-- ==== Sys2Proof/Machine/Graph.lean ====
section
/-!
DEFINITION. Graphs and records at the dispatcher (R35 to R48, R59, R320 to R324): the device's own reads and writes of
records, readiness and placement, retirement with its successors, error tokens, stalls, freezes, and the superstep
barrier's count of participants (R61, R402 to R404).
-/
namespace Sys2Proof.Machine

/-! ### The device's own accesses under a context (R36, R40, R308) -/

/-- The device as a requester for context q of die d: at system level, of no tile. -/
def State.deviceWho (s : State) (d : DieIx) (q : Fin 16) : Who :=
  let e := (s.ctxAt d q).entry
  { tile := 0, die := (s.dieAt d).id, level := .system, ctxid := e.ctxid, asid := e.asid }

/-- The checks of a device access; a private page belongs to a tile (R259). -/
def State.deviceCheck (s : State) (d : DieIx) (q : Fin 16) (a : Access) (va : Word) : State × Checked :=
  match s.fullCheck d (s.deviceWho d q) a va with
  | (s1, .ok x) => (s1, if ptePriv x.leaf then .fail 0x0021 va else .ok x)
  | f => f

/-- The runs of n bytes at va that lie in one 64 KiB granule each. -/
def granules (va : Word) (n : Nat) : List (Word × Nat) :=
  let o := va.toNat % 65536
  (List.range ((o + n + 65535) / 65536)).map fun k =>
    let lo := max (65536 * k) o
    let hi := min (65536 * (k + 1)) (o + n)
    (va + wordOf (lo - o), hi - lo)

/-- A device read within one granule. -/
def State.deviceReadIn (s : State) (d : DieIx) (q : Fin 16) (a : Access) (va : Word) (n : Nat) :
    State × Except (BitVec 16) (List Byte) :=
  match s.deviceCheck d q a va with
  | (s1, .fail c _) => (s1, .error c)
  | (s1, .ok x) =>
    if s1.awaits then (s1, .ok (List.replicate n 0))
    else
      match s1.placeRead { who := s.deviceWho d q, seg := 0, untracked := true } x va n .read with
      | .ok r => (r.1, .ok r.2)
      | .error f => (s1, .error f.1)

/-- A device read: the bytes, or the cause of the failure. -/
def State.deviceRead (s : State) (d : DieIx) (q : Fin 16) (a : Access) (va : Word) (n : Nat) :
    State × Except (BitVec 16) (List Byte) :=
  if n = 0 then (s, .ok [])
  else (granules va n).foldl (fun acc g =>
    match acc with
    | (s, .error c) => (s, .error c)
    | (s, .ok bs) =>
      let (s1, more) := s.deviceReadIn d q a g.1 g.2
      (s1, more.map fun more => bs ++ more)) (s, .ok [])

/-- A device write within a granule, which waits for no way; none when a check fails (R36). -/
def State.deviceWrite (s : State) (d : DieIx) (q : Fin 16) (va : Word) (bs : List Byte) : Option State :=
  match s.atOnce.deviceCheck d q .write va with
  | (_, .fail _ _) => none
  | (s1, .ok x) =>
    match s1.placeWrite { who := s.deviceWho d q, seg := 0, untracked := true } x va bs .write with
    | .ok s2 => some (s2.rejoin s)
    | .error _ => none

/-! ### Records (R35, R36, R48) -/

/-- Codes of the task states (R48). -/
def TaskState.code : TaskState → Nat
  | .waiting => 0 | .ready => 1 | .placed => 2 | .running => 3 | .done => 4 | .cancelled => 5 | .faulted => 6 | .suspended => 7

/-- Record i of the live graph of queue q. -/
def CtxDie.record (c : CtxDie) (i : Nat) : Option Record := c.live.bind fun g => g.records[i]?

/-- Record i replaced. -/
def CtxDie.setRecord (c : CtxDie) (i : Nat) (r : Record) : CtxDie :=
  { c with live := c.live.map fun g => { g with records := g.records.set i r } }

/-- The virtual address of record i. -/
def CtxDie.recordVa (c : CtxDie) (i : Nat) : Word := ((c.live.map (·.gbase)).getD 0) + wordOf (64 * i)

/-- The STATUS double word (R36). -/
def Record.status (r : Record) : Word :=
  wordOf (r.ranTile.toNat * 2 ^ 52 + r.ranDie.toNat * 2 ^ 40 + r.cause.toNat * 2 ^ 24 + r.wait % 2 ^ 16 * 2 ^ 8 + r.state.code)

/-- A device write into a record; one that fails is reported by WLOST (R36). -/
def State.writeRecord (s : State) (d : DieIx) (q : Fin 16) (i off : Nat) (bs : List Byte) : State :=
  if ((s.ctxAt d q).record i).isNone then s
  else match s.deviceWrite d q ((s.ctxAt d q).recordVa i + wordOf off) bs with
  | some s1 => s1
  | none => s.modCtx d q fun c => { c with gq := { c.gq with wlost := true } }

/-- A record changed, with its STATUS written. -/
def State.changeRecord (s : State) (d : DieIx) (q : Fin 16) (i : Nat) (f : Record → Record) : State :=
  match (s.ctxAt d q).record i with
  | none => s
  | some r =>
    let r1 := f r
    (s.modCtx d q fun c => c.setRecord i r1).writeRecord d q i 56 (bytesOf 8 r1.status.toNat)

/-- The graph queue freezes (R323). -/
def State.freezeQueue (s : State) (d : DieIx) (q : Fin 16) (cause : BitVec 16) (i : Nat) : State :=
  s.modCtx d q fun c =>
    { c with gq := if c.gq.frz then c.gq else { c.gq with frz := true, cause, ridx := BitVec.ofNat 20 i } }

/-- The successor list of a record (R37, R41). -/
def State.successors (s : State) (d : DieIx) (q : Fin 16) (i : Nat) : State × Except (BitVec 16) (List Nat) :=
  match (s.ctxAt d q).record i with
  | none => (s, .ok [])
  | some r =>
    if r.nsucc = 0 then (s, .ok [])
    else
      let (s1, bs) := s.deviceRead d q .read (r.succ &&& 0x00FFFFFFFFFFFFFF#64) (4 * r.nsucc)
      (s1, bs.map fun bs => (List.range r.nsucc).map fun k => valueOf ((bs.drop (4 * k)).take 4))

/-! ### Participants (R61, R402 to R404) -/

/-- The IDs of a die list, in rising order. -/
def listedIds (m : BitVec 4096) : List (BitVec 12) :=
  ((List.range 4096).filter fun j => m.getLsbD j).map fun j => BitVec.ofNat 12 j

/-- The live dies of the partition of die d, in rising order of ID. -/
def State.partition (s : State) (d : DieIx) : List DieIx :=
  (listedIds (s.dieAt d).plist).filterMap fun id => (s.findDie id).filter fun h => s.live h

/-- Whether a die ID is listed in the partition of die d. -/
def State.inPartition (s : State) (d : DieIx) (id : BitVec 12) : Bool := (s.dieAt d).plist.getLsbD id.toNat

/-- The ID of the barrier home that a die knows: that of the lowest ID in its partition list, or the one chosen since the
loss of that die (R402, R403). -/
def Die.barrierId (x : Die) : Option (BitVec 12) := x.homeId <|> (listedIds x.plist).head?

/-- The barrier home that die d knows; none while it is lost. -/
def State.barrierHome (s : State) (d : DieIx) : Option DieIx :=
  match (s.dieAt d).barrierId with
  | some id => (s.findDie id).filter fun h => s.live h
  | none => none

/-- Every die of the partition on which a context is present, with its queue index there. -/
def State.presences (s : State) (d : DieIx) (ctxid : BitVec 16) : List (DieIx × Fin 16) :=
  (s.partition d).filterMap fun h => ((s.dieAt h).findCtx ctxid).map fun q => (h, q)

/-- Every die and queue index at which a context is present. -/
def State.everywhere (s : State) (ctxid : BitVec 16) : List (DieIx × Fin 16) :=
  (List.finRange 8).filterMap fun h => ((s.dieAt h).findCtx ctxid).map fun q => (h, q)

/-- Contributions that still wait at the firing are discarded and reported to their tiles (R368). -/
def State.dropContributions (s : State) (d : DieIx) (q : Fin 16) : State :=
  (s.ctxAt d q).red.foldl (fun s x => x.2.waiting.foldl (fun s w =>
    match s.findReq w.2.2.2 with
    | some r => s.scheduleFault r d x.1
    | none => s) s) s

/-- A firing on one die of the context: SSNUM rises, pending tables become active (R368), and start signals leave for the
participant tiles; that of a participant which has been stopped after its arrival awaits its return. -/
def State.fireOn (s : State) (d : DieIx) (q : Fin 16) : State :=
  let ctxid := (s.ctxAt d q).entry.ctxid
  let idle (x : Nat × RedSlot) : Nat × RedSlot := (x.1, { x.2 with waiting := [] })
  let tell (x : Tile) : Tile :=
    if decide (x.cc.ctxid = ctxid) && x.task.any (fun k => k.ssp) && x.super.isSome then { x with signal := true } else x
  ((s.dropContributions d q).modCtx d q fun c =>
    { c with
      entry := { c.entry with ssnum := c.entry.ssnum + 1 }
      slots := c.slotsNew.getD c.slots, slotsNew := none
      red := c.redNew.getD (c.red.map idle), redNew := none, ssnews := true
      parked := c.parked.map fun y => if y.2.task.ssp && y.2.super.isSome then (y.1, { y.2 with signal := true }) else y
      live := c.live.map fun g => { g with records := g.records.map fun r =>
        { r with arrived := r.counted } } }).modDie d fun x => { x with tiles := x.tiles.map tell }

/-- The superstep barrier of a context fires (R61, R404), on every die, and arrivals start from the completed count. -/
def State.fireBarrier (s : State) (home : DieIx) (hq : Fin 16) : State :=
  let s1 := (s.presences home (s.ctxAt home hq).entry.ctxid).foldl (fun s p => s.fireOn p.1 p.2) s
  s1.modCtx home hq fun c => { c with ssarr := c.ssdone }

/-- The barrier fires when every participant has arrived; once all of them have completed no superstep is left that it could
end, as R451 counts the firings. DEDUCED (log 98). -/
def State.fireIfFull (s : State) (home : DieIx) (hq : Fin 16) : State :=
  let c := s.ctxAt home hq
  if c.ssarr = c.entry.sspart ∧ c.ssdone ≠ c.entry.sspart then s.fireBarrier home hq else s

/-- A participant completes: it counts as arrived, once for this superstep, and for every later one (R61, R404). -/
def State.participantDone (s : State) (d : DieIx) (q : Fin 16) (i : Nat) : State :=
  match (s.ctxAt d q).record i with
  | none => s
  | some r =>
    if !r.ssp then s
    else
      match s.barrierHome d with
      | none => s
      | some home =>
        match (s.dieAt home).findCtx (s.ctxAt d q).entry.ctxid with
        | none => s
        | some hq =>
          let s1 := s.modCtx d q fun c => c.setRecord i { r with arrived := true, counted := true }
          let s2 := s1.modCtx home hq fun c =>
            { c with ssdone := c.ssdone + 1, ssarr := if r.arrived then c.ssarr else c.ssarr + 1 }
          s2.fireIfFull home hq

/-- A record reaches a state from which its graph no longer waits for it. -/
def State.endRecord (s : State) (d : DieIx) (q : Fin 16) (i : Nat) (st : TaskState) (cause : BitVec 16) : State :=
  (s.changeRecord d q i fun r => { r with state := st, cause }).participantDone d q i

§ §

• DESCRIPTION OF THE TASK:
Give back precisely the lines above that start at the line containing "of die d. -/" and end at the line containing "is lost. -/", inclusive. No other lines belong in the output.

• COMPLETED TASK:
/-- Whether a die ID is listed in the partition of die d. -/
def State.inPartition (s : State) (d : DieIx) (id : BitVec 12) : Bool := (s.dieAt d).plist.getLsbD id.toNat

/-- The ID of the barrier home that a die knows: that of the lowest ID in its partition list, or the one chosen since the
loss of that die (R402, R403). -/
def Die.barrierId (x : Die) : Option (BitVec 12) := x.homeId <|> (listedIds x.plist).head?

/-- The barrier home that die d knows; none while it is lost. -/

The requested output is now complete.